L’étude a montré que les régions à forte densité nucléaire (HND) occupaient une surface significativement plus faible que les régions à faible densité nucléaire (LND) dans les tissus LSCC et RSCC. L’analyse ROC a identifié 14 m/z présentant des différences significatives entre les régions HND et LND, correspondant à 7 protéines.

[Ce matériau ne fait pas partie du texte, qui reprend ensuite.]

-- ==== Sys2Proof/Machine/UnitEvents.lean ====
section
/-! DEFINITION. What happens to blocks, regions, stacks, DIMMs, edges and external memory (R59,
R68 to R72, R177, R180 to R185, R189). -/

namespace Sys2Proof.Machine

/-- A parity error in a line of shared SRAM (R68): a clean line is fetched again from its source;
the loss of its data stops the contexts of the owning partition with `CONTEXT_KILLED`. -/
def execSramLineRefetch (block : Nat) (line : Nat) (ok : Bool) (s : State) :
    Host.Outcome State Fault Refusal :=
  if s.blockPresent block && decide (line < 65536) then
    let l := sharedBase block / 256 + line
    let s1 := s.count block 0 0 privFirmware clsMemory [ev 0x4C 1]
    match s.mem.cleanLines.find l, s.mem.tags.find l with
    | some src, some t =>
      let s2 := s1.count block mkMover 0 privFirmware clsMemory [ev 0x34 1]
      .next (if ok then
        { s2 with mem := { s2.mem with cells := Cells.setAll s2.mem.cells (l * 256) (s.readBytes t src 256) } }
      else s2.stopOwner (block / 16) stKilled)
    | _, _ => .next (s1.stopOwner (block / 16) stKilled)
  else .next s

/-- Causes of R81 for a block. -/
def blockCauseCode : BlockCause → Nat
  | .sramHardFault => 0x03
  | .moverOrMmu => 0x04
  | .lastCell => 0x05

/-- `BLOCK_FENCE`; no fence is detected while the region's clocks are held (R63). -/
def execBlockFence (block : Nat) (cause : BlockCause) (s : State) : Host.Outcome State Fault Refusal :=
  .next (if s.clocksRun then s.fenceBlockUp block (blockCauseCode cause) else s)

/-- `STACK_LOST`. -/
def execStackLost (stack : Nat) (s : State) : Host.Outcome State Fault Refusal :=
  .next (if s.clocksRun then s.loseStack stack else s)

/-- `REGION_CONTROLLER_FAULT`. -/
def execRegionControllerFault (region : Nat) (s : State) : Host.Outcome State Fault Refusal :=
  .next (if s.clocksRun then s.isolate region 0x08 else s)

/-- `DIMM_LOST`: an open clamp switch takes the rail down, powered or not (R53, R177). -/
def execDimmLost (d : Nat) (why : DimmLoss) (s : State) : Host.Outcome State Fault Refusal :=
  let s1 := s.loseDimm d
  .next (match why with
    | .clampOpen => { s1 with board := { s1.board with clamps := putBit s1.board.clamps d false } }
    | .pmicFault => s1)

/-! ## Patrol scrub and retirement (R184, R185) -/

/-- The patrol scrub reads a line of present external memory. -/
def execPatrolScrub (pa : Nat) (found : ScrubFinding) (s : State) : Host.Outcome State Fault Refusal :=
  .next (match place pa with
    | .hbm _ _ | .ddr _ _ =>
      if !s.present pa then s
      else
        match found with
        | .clean => s
        | .corrected => s.correctedError (pa / 4096)
        | .uncorrectable => (s.stopGranule (pa / granuleSize)).uncorrectable pa 3
    | _ => s)

/-- The background scrubber zeroes a pending granule. -/
def execGranuleZeroed (g : Nat) (s : State) : Host.Outcome State Fault Refusal :=
  .next (if s.present (g * granuleSize) && !s.inDump (g * granuleSize) && (s.granule g).scrub == .pending then
    s.setGranule g { s.granule g with scrub := .zeroed }
  else s)

/-! ## Promotion (R179 to R181) -/

/-- A read by the tier mover of a region for a hint's context, with its snoops and the lines that it counts. -/
def State.tierRead (s : State) (g : Nat) (h : Hint) (va n : Nat) : State × Option (List Byte) :=
  let b := s.moverBlock g
  let s1 := (s.vsnoop h.part h.ctx va n).count b mkTier 0 (if h.sup then privSup else privUser) clsMemory
    (moverEvents b false (s.vpieces h.part h.ctx .load va n).1)
  (s1, s1.vread h.part h.ctx va n)

/-- A write by the tier mover, and whether no fault stopped it. -/
def State.tierWrite (s : State) (g : Nat) (h : Hint) (va : Nat) (l : List Byte) : State × Bool :=
  let b := s.moverBlock g
  match s.vwrite h.part h.ctx va l with
  | some s1 => (s1.count b mkTier 0 (if h.sup then privSup else privUser) clsMemory
      (moverEvents b true (s.vpieces h.part h.ctx .store va l.length).1), true)
  | none => (s, false)

/-- Write a done record and advance `DONE_TAIL` (R180 step 5). -/
def State.doneRecord (s : State) (g : Nat) (h : Hint) (word : Nat) : State × Bool :=
  let cb := (s.ctx h.part h.ctx).tierCb.toNat
  let r := s.tierRead g h cb 0x40
  match r.2 with
  | none => (r.1, false)
  | some l =>
    let tail := gatherDesc l 0x28 4
    let w := r.1.tierWrite g h (gatherDesc l 0x18 8 + 16 * (tail % gatherDesc l 0x20 4))
      (leBytes 8 h.entry.toNat ++ leBytes 8 word)
    if w.2 then w.1.tierWrite g h (cb + 0x28) (leBytes 4 (tail + 1)) else w

/-- All pieces lie in HBM that the context owns. -/
def State.ownedHbm (s : State) (p c : Nat) (ps : List Piece) : Bool :=
  ps.all fun x => match place x.pa with
    | .hbm _ _ => (s.granule (x.pa / granuleSize)).owner == .ctx p c
    | _ => false

/-- A promotion ends with its done record; a fault that the record meets is counted in `DROPPED` (R181). -/
def State.endPromotion (s : State) (g : Nat) (h : Hint) (word : Nat) : State :=
  let r := s.doneRecord g h word
  if r.2 then r.1 else r.1.dropHint h.part h.ctx

/-- A promotion that a fault ends: a done record with bit 0 clear, and `DROPPED` (R181). -/
def State.promotionFault (s : State) (g : Nat) (h : Hint) (pool : Nat) : State :=
  (s.doneRecord g h (pool / 4096 * 4096)).1.dropHint h.part h.ctx

/-- Copy, compare and swap, done record (R180 steps 3 to 5). -/
def State.promote (s : State) (g : Nat) (h : Hint) (pool : Nat) : State :=
  let n := 2 ^ h.pgsz
  let t := s.tagOf h.part h.ctx
  let old := h.value.toNat / 4096 * 4096
  match s.vpieces h.part h.ctx .load old n, s.vpieces h.part h.ctx .store pool n with
  | (src, none), (dst, none) =>
    if pool % n != 0 || !s.ownedHbm h.part h.ctx dst then s.endPromotion g h (pool / 4096 * 4096)
    else
      let b := s.moverBlock g
      let s1 := ((s.vsnoop h.part h.ctx old n).movePieces t src src dst).count b mkTier 0
        (if h.sup then privSup else privUser) clsMemory (moverEvents b false src ++ moverEvents b true dst)
      let r := s1.tierRead g h h.entry.toNat 8
      match r.2 with
      | none => r.1.promotionFault g h pool
      | some e =>
        if leNat e = h.value.toNat then
          let w := r.1.tierWrite g h h.entry.toNat (leBytes 8 (pool + 1))
          if w.2 then w.1.endPromotion g h (old + 1) else w.1.promotionFault g h pool
        else r.1.endPromotion g h (pool / 4096 * 4096)
  | _, _ => s.promotionFault g h pool

/-- The pool has no entry, or the done ring no room (R180 step 1). -/
def noRoom (l : List Byte) : Bool :=
  gatherDesc l 0x0C 4 == gatherDesc l 0x10 4
    || decide (gatherDesc l 0x20 4 ≤ (gatherDesc l 0x28 4 + 2 ^ 32 - gatherDesc l 0x24 4) % 2 ^ 32)

/-- The address of the pool entry at `POOL_HEAD`. -/
def poolEntry (l : List Byte) : Nat := gatherDesc l 0x00 8 + 8 * (gatherDesc l 0x0C 4 % gatherDesc l 0x08 4)

/-- One hint (R180). Which page a done record names whose pool entry could not be read is not stated: a free value
(DESIGN CHOICE, assumption log entry 75). -/
def State.takeHint (s : State) (g : Nat) (h : Hint) : State :=
  let cb := (s.ctx h.part h.ctx).tierCb.toNat
  let r := s.tierRead g h cb 0x40
  match r.2 with
  | none => r.1
  | some l =>
    if noRoom l then r.1.dropHint h.part h.ctx
    else
      let q := r.1.tierRead g h (poolEntry l) 8
      match q.2 with
      | none => let f := q.1.free; f.2.promotionFault g h f.1
      | some pe =>
        let w := q.1.tierWrite g h (cb + 0x0C) (leBytes 4 (gatherDesc l 0x0C 4 + 1))
        if w.2 then w.1.promote g h (leNat pe) else w.1.promotionFault g h (leNat pe)

/-- What the tier mover reads for a hint. -/
def State.promotionReads (s : State) (h : Hint) : List Piece :=
  let cb := (s.ctx h.part h.ctx).tierCb.toNat
  let rd := s.vreads h.part h.ctx
  rd cb 0x40 ++ match s.vread h.part h.ctx cb 0x40 with
    | none => []
    | some l =>
      if noRoom l then []
      else rd (poolEntry l) 8 ++ rd (h.value.toNat / 4096 * 4096) (2 ^ h.pgsz) ++ rd h.entry.toNat 8

/-- `TIER_PROMOTION`: the tier mover of a region takes its oldest hint. -/
def execTierPromotion (region : Nat) (e : ReadErr) (s : State) : Host.Outcome State Fault Refusal :=
  match (s.mem.hints.find region).getD [] with
  | [] => .next s
  | h :: rest =>
    if !(s.regionPresent region && s.clocksRun) then .next s
    else
      let s1 := { s with mem := { s.mem with hints := s.mem.hints.put region rest } }
      .next (s1.readMeets (s1.moverBlock region) mkTier (if h.sup then privSup else privUser) h.part h.ctx
        (s1.promotionReads h) e (·.takeHint region h))

/-! ## Edges and the ring (R69 to R72) -/

def State.edge (s : State) (e : Nat) : Edge :=
  s.units.edges.getD e { up := false, frameReplays := 0, retraining := false, failures := 0 }

def State.setEdge (s : State) (e : Nat) (v : Edge) : State :=
  { s with units := { s.units with edges := setAt s.units.edges e v } }

/-- A flit is resent: the eighth time for one flit, or beyond 1,000 in a frame, the edge
retrains (R71). -/
def execEdgeReplay (edge : Nat) (sameFlit : Nat) (s : State) : Host.Outcome State Fault Refusal :=
  let e := s.edge edge
  .next (if e.up && !e.retraining then
    s.setEdge edge { e with
      frameReplays := e.frameReplays + 1
      retraining := decide (8 ≤ sameFlit ∨ 1000 < e.frameReplays + 1) }
  else s)

/-- Ring positions of R69: I/O dies and regions. -/
def ringIod : List (Nat × Nat) := [(0, 0), (5, 1), (11, 2), (6, 3)]

def ringRegion : List (Nat × Nat) := [(1, 0), (2, 1), (3, 2), (4, 3), (10, 4), (9, 5), (8, 6), (7, 7)]

/-- Ring positions that position 6 (I/O die 3) reaches over edges that are up. -/
def State.arc (s : State) : List Nat :=
  let up := ((List.range 11).map fun i => (6 + i) % 12).takeWhile fun e => (s.edge e).up
  let down := ((List.range 11).map fun i => (5 + 12 - i) % 12).takeWhile fun e => (s.edge e).up
  6 :: (up.map fun e => (e + 1) % 12) ++ down

/-- Leave compute service: every context stops, every outstanding command ends (R72). -/
def State.leaveService (s : State) : State :=
  let s1 := (List.range 8).foldl (fun a p => a.stopPart p stUnitFailed) s
  let s2 := s1.mail.taken.foldl (fun a t => a.endCommand stUnitFailed t) s1
  { s2 with units := { s2.units with noCompute := true } }

/-- What follows from open edges (R72). -/
def State.splitRing (s : State) : State :=
  let arc := s.arc
  let s1 := (ringRegion.filter fun x => !arc.contains x.1).foldl (fun a x => a.isolate x.2 0x09) s
  let cut := ringIod.filter fun x => !arc.contains x.1
  if cut = [] then s1
  else
    let s2 := { s1 with units := { s1.units with
      iods := cut.foldl (fun m x => putBit m x.2 false) s1.units.iods } }
    if s2.units.noCompute then s2 else s2.leaveService

/-- A retraining ends; the third failure in a row opens the edge (R59, R71). -/
def execEdgeRetrainComplete (edge : Nat) (ok : Bool) (s : State) : Host.Outcome State Fault Refusal :=
  let e := s.edge edge
  .next (if !(e.up && e.retraining) then s
    else if ok then s.setEdge edge { e with retraining := false, failures := 0 }
    else if e.failures < 2 then s.setEdge edge { e with failures := e.failures + 1 }
    else
      ((s.setEdge edge { e with up := false, retraining := false, failures := 0 }).noteFence
        (unitId 5 edge 0 0x07) none).splitRing)

end Sys2Proof.Machine
end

3. Signatures protéomiques dans l’organisation des fibres de collagène

L’analyse par 2PLSM a révélé que la proportion de régions de collagène chaotiques était significativement plus élevée que celle des régions de collagène organisées dans les tissus tumoraux LSCC et RSCC. L’analyse ROC des données MALDI-MSI a identifié 43 m/z présentant des différences significatives entre les régions de collagène chaotiques de LSCC et RSCC, correspondant à 19 protéines.

Conclusion

Cette étude a développé une nouvelle méthode d’imagerie multimodale combinant la 2PLSM, l’histologie et la MALDI-MSI pour caractériser l’hétérogénéité spatiale du microenvironnement tumoral du cancer colorectal. En quantifiant les caractéristiques peptidiques et d’imagerie dans les tissus LSCC, RSCC et sains, l’étude a révélé l’hétérogénéité du microenvironnement tumoral et distingué les caractéristiques peptidiques dans différentes régions spatiales de LSCC et RSCC. Cette recherche fournit de nouvelles perspectives sur la progression, les métastases et la réponse au traitement du cancer colorectal, et jette les bases pour le développement de nouvelles cibles thérapeutiques.

Points forts de l’étude

1. Stratégie d’imagerie multimodale : Première combinaison de la 2PLSM, de l’histologie et de la MALDI-MSI pour caractériser complètement l’hétérogénéité spatiale du microenvironnement tumoral du cancer colorectal.
2. Différences dans les signatures protéomiques : Révélation des différences dans les signatures protéomiques entre les tissus tumoraux LSCC et RSCC, offrant des cibles potentielles pour un traitement personnalisé.
3. Influence de la structure des fibres de collagène : L’étude montre que l’organisation des fibres de collagène joue un rôle important dans la physiopathologie tumorale, ouvrant de nouvelles voies de recherche.

Signification de l’étude

Cette recherche fournit non seulement de nouvelles perspectives sur la physiopathologie du cancer colorectal, mais pose également les bases pour le développement de stratégies de traitement personnalisées basées sur le microenvironnement tumoral. En combinant plusieurs techniques d’imagerie, les chercheurs peuvent mieux comprendre l’hétérogénéité tumorale, offrant ainsi des orientations plus précises pour le diagnostic et le traitement cliniques.